We surely will, and soon. Already you can see the seedlings of a great flourishing of climate esoterica in figures like McLemore and McPherson—one might better say “men,” as they nearly all are—and, beyond them, a whole harvest of writers and thinkers who seem, in their anticipation of coming disasters, almost to be cheering for the forces of apocalypse.

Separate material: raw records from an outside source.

-- ==== Sys2Proof/Machine/Flags.lean ====
section
/-!
DEFINITION. The sticky flags of LSTAT (R104), which the lanes' results set, and the bits of MODE that turn a flag's event into a stop
(R103). The flags of a result are computed where the result is: rounding in Float.lean, division in Integer.lean, poison in
Operands.lean, SHFL_OOB in FloatLanes.lean.
-/
namespace Sys2Proof.Machine

/-- LSTAT bits of R104. -/
def flagInv : BitVec 32 := 1
def flagDz : BitVec 32 := 2
def flagOvf : BitVec 32 := 4
def flagUnf : BitVec 32 := 8
def flagInx : BitVec 32 := 16
def flagDivz : BitVec 32 := 32
def flagDivovf : BitVec 32 := 64
def flagPoison : BitVec 32 := 128
def flagShfl : BitVec 32 := 256

/-- MODE.PTRAP and MODE.DIVTRAP (R103). -/
def Warp.ptrap (w : Warp) : Bool := w.mode.getLsbD 4
def Warp.divtrap (w : Warp) : Bool := w.mode.getLsbD 3

end Sys2Proof.Machine
end

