/-- The instruction of a first word `x` and, for the two-word formats, a second word `y` (R255). An unassigned opcode
is the instruction that raises ILLEGAL_OPCODE. -/
def decodeWords (x y : BitVec 64) : Instr :=
  match x.toNat / 2 ^ 56 with
  | 0x00 => .iadd (.unpack x)
  | 0x01 => .isub (.unpack x)
  | 0x02 => .imul (.unpack x)
  | 0x03 => .imulh (.unpack x)
  | 0x04 => .imad (.unpack x y)
  | 0x05 => .iaddi (.unpack x)
  | 0x06 => .imuli (.unpack x)
  | 0x08 => .idiv (.unpack x)
  | 0x09 => .irem (.unpack x)
  | 0x0A => .imin (.unpack x)
  | 0x0B => .imax (.unpack x)
  | 0x0C => .iabs (.unpack x)
  | 0x0D => .ineg (.unpack x)
  | 0x0F => .idot4 (.unpack x y)
  | 0x10 => .and (.unpack x)
  | 0x11 => .or (.unpack x)
  | 0x12 => .xor (.unpack x)
  | 0x13 => .not (.unpack x)
  | 0x14 => .andi (.unpack x)
  | 0x15 => .ori (.unpack x)
  | 0x16 => .xori (.unpack x)
  | 0x17 => .lut3 (.unpack x y)
  | 0x18 => .shl (.unpack x)
  | 0x19 => .shr (.unpack x)
  | 0x1A => .sra (.unpack x)
  | 0x1B => .extr (.unpack x y)
  | 0x1C => .bfx (.unpack x)
  | 0x1D => .bfi (.unpack x y)
  | 0x1E => .brev (.unpack x)
  | 0x1F => .popc (.unpack x)
  | 0x20 => .clz (.unpack x)
  | 0x21 => .ctz (.unpack x)
  | 0x23 => .icmp (.unpack x)
  | 0x24 => .icmpi (.unpack x)
  | 0x25 => .sel (.unpack x y)
  | 0x26 => .plop (.unpack x)
  | 0x27 => .mov (.unpack x)
  | 0x28 => .movi (.unpack x)
  | 0x29 => .movw (.unpack x y)
  | 0x2A => .icvt (.unpack x)
  | 0x2B => .lea (.unpack x)
  | 0x2C => .brec (.unpack x)
  | 0x2D => .bget (.unpack x)
  | 0x30 => .sadd (.unpack x)
  | 0x31 => .ssub (.unpack x)
  | 0x32 => .smul (.unpack x)
  | 0x33 => .sand (.unpack x)
  | 0x34 => .sor (.unpack x)
  | 0x35 => .sxor (.unpack x)
  | 0x36 => .sshl (.unpack x)
  | 0x37 => .sshr (.unpack x)
  | 0x38 => .ssra (.unpack x)
  | 0x39 => .smin (.unpack x)
  | 0x3A => .smax (.unpack x)
  | 0x3B => .scmp (.unpack x)
  | 0x3C => .smov (.unpack x)
  | 0x3D => .ssel (.unpack x)
  | 0x3E => .qlop (.unpack x)
  | 0x40 => .fadd (.unpack x)
  | 0x41 => .fsub (.unpack x)
  | 0x42 => .fmul (.unpack x)
  | 0x43 => .ffma (.unpack x y)
  | 0x44 => .fmin (.unpack x)
  | 0x45 => .fmax (.unpack x)
  | 0x46 => .fabs (.unpack x)
  | 0x47 => .fneg (.unpack x)
  | 0x48 => .fdiv (.unpack x)
  | 0x49 => .fsqrt (.unpack x)
  | 0x4A => .frsqrt (.unpack x)
  | 0x4B => .frcp (.unpack x)
  | 0x4C => .fcmp (.unpack x)
  | 0x4D => .fclass (.unpack x)
  | 0x4E => .faddi (.unpack x)
  | 0x4F => .fmuli (.unpack x)
  | 0x50 => .fdot2 (.unpack x y)
  | 0x51 => .fdot4 (.unpack x y)
  | 0x52 => .fround (.unpack x)
  | 0x53 => .fcvt (.unpack x)
  | 0x54 => .f2i (.unpack x)
  | 0x55 => .i2f (.unpack x)
  | 0x56 => .fpack (.unpack x y)
  | 0x57 => .funpack (.unpack x)
  | 0x58 => .fscale (.unpack x)
  | 0x59 => .fexp2 (.unpack x)
  | 0x5A => .flog2 (.unpack x)
  | 0x5B => .fsin (.unpack x)
  | 0x5C => .fcos (.unpack x)
  | 0x5D => .ftanh (.unpack x)
  | 0x5E => .fsigm (.unpack x)
  | 0x5F => .fsgn (.unpack x)
  | 0x60 => .ffrac (.unpack x)
  | 0x61 => .fmxsc (.unpack x)
  | 0x80 => .shfl (.unpack x)
  | 0x81 => .vote (.unpack x)
  | 0x82 => .ballot (.unpack x)
  | 0x83 => .matchLanes (.unpack x)
  | 0x84 => .qswap (.unpack x)
  | 0x85 => .qbcast (.unpack x)
  | 0x86 => .wred (.unpack x)
  | 0x87 => .wscan (.unpack x)
  | 0x88 => .tilew (.unpack x)
  | 0x89 => .rdlane (.unpack x)
  | 0x8A => .wrlane (.unpack x)
  | 0x8B => .grpmask (.unpack x)
  | 0xA0 => .ldg (.unpack x)
  | 0xA1 => .ldgWait (.unpack x)
  | 0xA2 => .stg (.unpack x)
  | 0xA3 => .ldl (.unpack x)
  | 0xA4 => .stl (.unpack x)
  | 0xA5 => .lds (.unpack x)
  | 0xA6 => .sts (.unpack x)
  | 0xA7 => .ldc (.unpack x)
  | 0xA8 => .stc (.unpack x)
  | 0xA9 => .ldbm (.unpack x)
  | 0xAA => .stbm (.unpack x)
  | 0xAB => .atom (.unpack x y)
  | 0xAC => .atoms (.unpack x y)
  | 0xAD => .atomc (.unpack x y)
  | 0xAF => .sldg (.unpack x)
  | 0xB0 => .red (.unpack x y)
  | 0xB1 => .redOrd (.unpack x y)
  | 0xB2 => .redflush (.unpack x)
  | 0xB3 => .fence (.unpack x)
  | 0xB4 => .fenceLanes (.unpack x)
  | 0xB5 => .fenceFetch (.unpack x)
  | 0xB6 => .wb (.unpack x)
  | 0xB7 => .inv (.unpack x)
  | 0xB8 => .bar (.unpack x)
  | 0xB9 => .ldrec (.unpack x)
  | 0xC0 => .br (.unpack x)
  | 0xC1 => .brm (.unpack x y)
  | 0xC2 => .call (.unpack x)
  | 0xC3 => .callr (.unpack x)
  | 0xC4 => .fcall (.unpack x)
  | 0xC5 => .ret (.unpack x)
  | 0xC6 => .jmpr (.unpack x)
  | 0xC7 => .exit (.unpack x)
  | 0xC8 => .nop (.unpack x)
  | 0xC9 => .brq (.unpack x)
  | 0xD0 => .wbload (.unpack x y)
  | 0xD1 => .mloop (.unpack x y)
  | 0xD2 => .mloopc (.unpack x y)
  | 0xD3 => .accrd (.unpack x y)
  | 0xD4 => .accwr (.unpack x y)
  | 0xD5 => .acczero (.unpack x)
  | 0xD6 => .wbzero (.unpack x y)
  | 0xE0 => .put (.unpack x y)
  | 0xE1 => .get (.unpack x y)
  | 0xE2 => .ratom (.unpack x y)
  | 0xE3 => .arm (.unpack x)
  | 0xE4 => .waitarr (.unpack x)
  | 0xE5 => .notify (.unpack x y)
  | 0xE6 => .garm (.unpack x)
  | 0xE7 => .gset (.unpack x)
  | 0xE8 => .xfill (.unpack x y)
  | 0xE9 => .ovld (.unpack x y)
  | 0xEA => .onceinit (.unpack x y)
  | 0xEB => .launch (.unpack x y)
  | 0xEC => .keymap (.unpack x)
  | 0xF0 => .srd (.unpack x)
  | 0xF1 => .swr (.unpack x)
  | 0xF2 => .trap (.unpack x)
  | 0xF3 => .sleep (.unpack x)
  | 0xF4 => .sysrd (.unpack x)
  | 0xF5 => .syswr (.unpack x)
  | 0xF6 => .gmark (.unpack x)
  | 0xF7 => .pref (.unpack x)
  | _ => .unassignedOpcode x

/-- Why a decoder gives no instruction. -/
inductive DecodeReject where
  /-- fewer bytes than the first word needs -/
  | truncated
  /-- opcode 0xFF, legal only as a header (R255) -/
  | headerWord
  /-- a two-word instruction whose second word is not there (R242) -/
  | secondWordMissing
  /-- a gauge opcode from 0x1B to 0x3F (R232) -/
  | gaugeUnassigned
  /-- a gauge word with a non-zero field its instruction does not use (R232) -/
  | gaugeUnusedField
  deriving DecidableEq, Repr

/-- The first n bytes of a list, if it has them. -/
def takeBytes : Nat → List Byte → Option (List Byte × List Byte)
  | 0, bs => some ([], bs)
  | _ + 1, [] => none
  | n + 1, b :: bs =>
    match takeBytes n bs with
    | some (h, t) => some (b :: h, t)
    | none => none

/-- Reads one Umavi instruction from little-endian bytes (R240) and answers it with the bytes that follow. -/
def decode (bs : List Byte) : Except DecodeReject (Instr × List Byte) :=
  match takeBytes 8 bs with
  | none => .error .truncated
  | some (h1, t1) =>
    let x := BitVec.ofNat 64 (valueOf h1)
    let op := x.toNat / 2 ^ 56
    if op = 0xFF then .error .headerWord
    else if isTwoWord op then
      match takeBytes 8 t1 with
      | none => .error .secondWordMissing
      | some (h2, t2) => .ok (decodeWords x (BitVec.ofNat 64 (valueOf h2)), t2)
    else .ok (decodeWords x 0, t1)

In some cases, they are rooting them on quite literally. A few, like McLemore, are Travis Bickles of climate crisis, hoping to see a hard rain fall and wash away all the world’s scum. But there are also Pollyannaish connoisseurs of global warming, like ecologist Chris D. Thomas, who argues that, in fact, in the real-time vacuum of the sixth mass extinction, “nature is thriving”—inventing new species, carving new ecological niches. Some technologists and their fans go further, suggesting we should discard our bias for the present—even in the attenuated geological sense of the term “present”—and adopt instead a quasi-Taoist climate sanguinity, layered over with a futurist cast. As Swedish journalist Torill Kornfeldt asks in The Re-Origin of Species, her book about the race to “de-extinct” creatures like dinosaurs and woolly mammoths: “Why should nature as it is no
w be of any greater value than the natural world of 10,000 years ago, or the species that will exist 10,000 years from now?”
* * *
—
But for most who perceive an already unfolding climate crisis and intuit a more complete metamorphosis of the world to come, the vision is a bleak one, often pieced together from perennial eschatological imagery inherited from existing apocalyptic texts like the Book of Revelation, the inescapable sourcebook for Western anxiety about the end of the world. In fact, those ravings, which Yeats more or less translated for a secular audience in “The Second Coming,” have so predominated the Western dreamscape—becoming something like the Gnostic wallpaper of our bourgeois inner lives—that we often forget they were originally written as real-time prophecies, visions of what was to come, and what would become of the world, within a single generation.
Probably the most prominent of these new climate Gnostics is the British writer Paul Kingsnorth, the cofounder, public face, and poet laureate of the Dark Mountain Project, a loose renunciation community of disaffected environmentalists that takes its name from the American writer Robinson Jeffers, in particular his 1935 poem “Rearmament,” which ends:
I would burn my right hand in a slow fire
To change the future…I should do foolishly. The beauty of modern
Man is not in the persons but in the
Disastrous rhythm, the heavy and mobile masses, the dance of the
Dream-led masses down the dark mountain.
Jeffers was, for a time, a literary celebrity in America—a love affair chronicled in the Los Angeles Times, a granite home on the California coast called Tor House and Hawk Tower, which he famously built with his own hands. But he is known today primarily as a prophet of civilizational disavowal, and for the philosophy he bluntly called “inhumanism”: the belief, in short, that people were far too concerned with people-ness, and the place of people in the world, rather than the natural majesty of the nonhuman cosmos in which they happened to find themselves. The modern world, he believed, made the problem considerably worse.